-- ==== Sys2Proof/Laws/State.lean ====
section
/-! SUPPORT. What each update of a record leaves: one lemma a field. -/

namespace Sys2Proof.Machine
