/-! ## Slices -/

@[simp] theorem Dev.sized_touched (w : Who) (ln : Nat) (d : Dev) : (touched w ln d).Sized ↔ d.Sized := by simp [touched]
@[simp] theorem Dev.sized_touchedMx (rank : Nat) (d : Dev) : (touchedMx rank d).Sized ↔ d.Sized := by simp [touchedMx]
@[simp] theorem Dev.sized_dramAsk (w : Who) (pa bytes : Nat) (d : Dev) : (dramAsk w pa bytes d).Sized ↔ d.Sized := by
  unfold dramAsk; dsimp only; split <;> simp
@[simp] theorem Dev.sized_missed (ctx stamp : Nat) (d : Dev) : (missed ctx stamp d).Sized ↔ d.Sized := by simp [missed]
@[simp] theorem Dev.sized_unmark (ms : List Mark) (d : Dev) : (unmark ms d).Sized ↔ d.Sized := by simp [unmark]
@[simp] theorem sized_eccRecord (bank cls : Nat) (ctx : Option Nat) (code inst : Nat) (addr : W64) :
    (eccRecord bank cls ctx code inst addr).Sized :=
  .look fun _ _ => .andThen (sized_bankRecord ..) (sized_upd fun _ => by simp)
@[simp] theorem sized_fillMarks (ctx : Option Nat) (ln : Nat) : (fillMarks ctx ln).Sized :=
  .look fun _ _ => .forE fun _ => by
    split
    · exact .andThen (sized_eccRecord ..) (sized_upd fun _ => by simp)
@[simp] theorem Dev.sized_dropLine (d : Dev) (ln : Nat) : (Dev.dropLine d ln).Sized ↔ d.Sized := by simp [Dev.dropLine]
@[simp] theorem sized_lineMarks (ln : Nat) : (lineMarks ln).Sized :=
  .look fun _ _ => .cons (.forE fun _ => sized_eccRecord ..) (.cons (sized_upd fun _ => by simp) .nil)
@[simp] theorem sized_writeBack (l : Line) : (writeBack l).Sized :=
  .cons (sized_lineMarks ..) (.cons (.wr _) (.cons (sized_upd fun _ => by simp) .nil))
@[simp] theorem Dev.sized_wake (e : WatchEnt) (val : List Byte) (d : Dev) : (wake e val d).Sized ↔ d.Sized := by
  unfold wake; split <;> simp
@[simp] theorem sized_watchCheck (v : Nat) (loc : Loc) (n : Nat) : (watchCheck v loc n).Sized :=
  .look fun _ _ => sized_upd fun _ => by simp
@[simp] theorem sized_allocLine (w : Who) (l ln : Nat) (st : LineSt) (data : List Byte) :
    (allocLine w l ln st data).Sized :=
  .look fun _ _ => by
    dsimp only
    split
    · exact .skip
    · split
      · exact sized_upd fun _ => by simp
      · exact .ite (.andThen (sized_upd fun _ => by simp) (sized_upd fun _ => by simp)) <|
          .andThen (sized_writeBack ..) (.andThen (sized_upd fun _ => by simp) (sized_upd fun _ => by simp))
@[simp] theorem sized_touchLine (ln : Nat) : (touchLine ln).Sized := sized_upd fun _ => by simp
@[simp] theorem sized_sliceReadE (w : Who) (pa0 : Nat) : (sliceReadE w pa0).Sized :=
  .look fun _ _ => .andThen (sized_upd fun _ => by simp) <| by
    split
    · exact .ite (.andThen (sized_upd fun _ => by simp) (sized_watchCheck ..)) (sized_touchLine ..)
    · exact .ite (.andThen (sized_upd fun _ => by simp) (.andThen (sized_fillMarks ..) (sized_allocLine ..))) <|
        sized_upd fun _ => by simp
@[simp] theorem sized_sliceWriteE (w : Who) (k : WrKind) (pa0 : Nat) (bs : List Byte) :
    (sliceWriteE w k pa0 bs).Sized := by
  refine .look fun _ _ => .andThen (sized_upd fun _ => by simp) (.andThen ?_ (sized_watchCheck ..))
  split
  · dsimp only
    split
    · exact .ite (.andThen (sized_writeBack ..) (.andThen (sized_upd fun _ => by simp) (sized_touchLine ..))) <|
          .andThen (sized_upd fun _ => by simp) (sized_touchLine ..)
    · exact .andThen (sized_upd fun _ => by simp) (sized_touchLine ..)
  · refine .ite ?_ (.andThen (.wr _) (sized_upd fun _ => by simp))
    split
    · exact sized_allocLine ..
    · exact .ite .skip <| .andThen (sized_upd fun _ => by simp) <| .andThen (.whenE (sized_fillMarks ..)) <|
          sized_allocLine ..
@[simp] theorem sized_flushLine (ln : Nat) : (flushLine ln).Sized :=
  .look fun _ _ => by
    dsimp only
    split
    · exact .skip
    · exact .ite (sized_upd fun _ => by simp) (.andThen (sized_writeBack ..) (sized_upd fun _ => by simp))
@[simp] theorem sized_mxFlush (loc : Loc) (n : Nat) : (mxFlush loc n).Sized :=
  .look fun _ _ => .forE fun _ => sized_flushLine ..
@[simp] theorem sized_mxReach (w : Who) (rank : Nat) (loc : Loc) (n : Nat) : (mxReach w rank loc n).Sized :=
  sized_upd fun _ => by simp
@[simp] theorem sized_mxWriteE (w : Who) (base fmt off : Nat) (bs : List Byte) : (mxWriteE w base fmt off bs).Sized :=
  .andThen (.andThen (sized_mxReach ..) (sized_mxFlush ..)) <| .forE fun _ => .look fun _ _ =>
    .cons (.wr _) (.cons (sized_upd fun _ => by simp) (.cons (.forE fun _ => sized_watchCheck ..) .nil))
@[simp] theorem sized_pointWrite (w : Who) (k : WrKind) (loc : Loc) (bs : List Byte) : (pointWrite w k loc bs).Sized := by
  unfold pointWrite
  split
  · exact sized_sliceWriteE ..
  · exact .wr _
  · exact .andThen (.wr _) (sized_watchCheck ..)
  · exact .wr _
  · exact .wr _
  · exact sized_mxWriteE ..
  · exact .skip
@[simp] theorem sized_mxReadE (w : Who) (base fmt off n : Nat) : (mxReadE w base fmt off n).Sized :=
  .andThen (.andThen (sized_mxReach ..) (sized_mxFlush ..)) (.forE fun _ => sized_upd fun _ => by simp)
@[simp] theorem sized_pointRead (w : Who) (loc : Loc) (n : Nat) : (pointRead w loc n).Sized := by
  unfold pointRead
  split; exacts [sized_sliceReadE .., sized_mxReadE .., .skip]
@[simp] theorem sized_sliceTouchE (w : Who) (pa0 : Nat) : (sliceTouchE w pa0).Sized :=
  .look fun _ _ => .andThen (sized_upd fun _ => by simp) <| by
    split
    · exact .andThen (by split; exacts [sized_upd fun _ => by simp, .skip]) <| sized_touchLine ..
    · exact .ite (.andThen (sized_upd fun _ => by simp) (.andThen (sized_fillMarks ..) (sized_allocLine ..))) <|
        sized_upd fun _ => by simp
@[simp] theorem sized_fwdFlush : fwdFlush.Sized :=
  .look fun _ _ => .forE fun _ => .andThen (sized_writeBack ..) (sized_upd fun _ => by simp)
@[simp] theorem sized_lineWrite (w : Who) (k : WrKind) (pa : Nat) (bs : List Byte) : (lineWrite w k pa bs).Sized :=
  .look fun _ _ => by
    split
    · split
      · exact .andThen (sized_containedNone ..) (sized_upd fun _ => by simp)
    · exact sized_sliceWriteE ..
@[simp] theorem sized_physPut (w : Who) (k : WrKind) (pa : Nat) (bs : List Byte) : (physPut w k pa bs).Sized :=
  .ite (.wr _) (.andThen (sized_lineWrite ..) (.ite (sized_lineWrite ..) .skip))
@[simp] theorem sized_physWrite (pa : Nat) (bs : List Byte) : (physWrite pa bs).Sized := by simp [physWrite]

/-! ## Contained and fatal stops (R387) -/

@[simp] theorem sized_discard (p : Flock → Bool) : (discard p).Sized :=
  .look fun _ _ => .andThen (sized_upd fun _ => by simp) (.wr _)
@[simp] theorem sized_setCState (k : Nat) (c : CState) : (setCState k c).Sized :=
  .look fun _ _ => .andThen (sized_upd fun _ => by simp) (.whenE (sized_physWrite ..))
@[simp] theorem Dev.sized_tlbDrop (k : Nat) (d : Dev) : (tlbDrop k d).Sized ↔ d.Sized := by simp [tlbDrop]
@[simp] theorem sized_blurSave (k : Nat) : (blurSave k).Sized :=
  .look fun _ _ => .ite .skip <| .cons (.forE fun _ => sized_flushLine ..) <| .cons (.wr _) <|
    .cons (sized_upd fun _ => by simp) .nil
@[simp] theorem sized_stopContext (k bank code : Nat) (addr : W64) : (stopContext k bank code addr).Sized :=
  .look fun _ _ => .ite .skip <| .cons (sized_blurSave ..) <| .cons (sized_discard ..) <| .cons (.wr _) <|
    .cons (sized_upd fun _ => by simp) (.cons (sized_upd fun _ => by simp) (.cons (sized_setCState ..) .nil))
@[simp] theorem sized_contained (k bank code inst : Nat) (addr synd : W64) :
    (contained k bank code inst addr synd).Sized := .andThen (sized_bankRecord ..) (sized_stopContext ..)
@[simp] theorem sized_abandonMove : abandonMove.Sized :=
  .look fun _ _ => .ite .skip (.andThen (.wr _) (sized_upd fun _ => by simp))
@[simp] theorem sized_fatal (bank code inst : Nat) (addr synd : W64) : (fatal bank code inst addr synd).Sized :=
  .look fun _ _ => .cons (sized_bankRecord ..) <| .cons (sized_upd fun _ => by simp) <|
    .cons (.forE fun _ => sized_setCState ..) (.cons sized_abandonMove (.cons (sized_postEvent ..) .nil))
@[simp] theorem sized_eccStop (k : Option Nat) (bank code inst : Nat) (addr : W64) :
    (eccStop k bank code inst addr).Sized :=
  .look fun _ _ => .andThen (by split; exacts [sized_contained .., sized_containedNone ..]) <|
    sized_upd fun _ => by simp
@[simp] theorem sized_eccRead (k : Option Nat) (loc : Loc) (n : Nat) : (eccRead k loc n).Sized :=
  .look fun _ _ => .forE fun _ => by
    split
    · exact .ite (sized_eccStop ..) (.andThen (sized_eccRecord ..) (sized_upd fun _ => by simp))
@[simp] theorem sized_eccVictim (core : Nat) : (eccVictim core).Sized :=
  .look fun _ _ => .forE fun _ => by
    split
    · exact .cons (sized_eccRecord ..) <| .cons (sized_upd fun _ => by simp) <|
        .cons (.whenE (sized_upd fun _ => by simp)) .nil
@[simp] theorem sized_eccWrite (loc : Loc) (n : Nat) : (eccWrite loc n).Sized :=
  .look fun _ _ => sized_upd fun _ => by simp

==================================================

→ About this task
Take every line from the listing above that includes the word "synd" and copy it.

→ Response to the task
@[simp] theorem sized_contained (k bank code inst : Nat) (addr synd : W64) :
    (contained k bank code inst addr synd).Sized := .andThen (sized_bankRecord ..) (sized_stopContext ..)
@[simp] theorem sized_fatal (bank code inst : Nat) (addr synd : W64) : (fatal bank code inst addr synd).Sized :=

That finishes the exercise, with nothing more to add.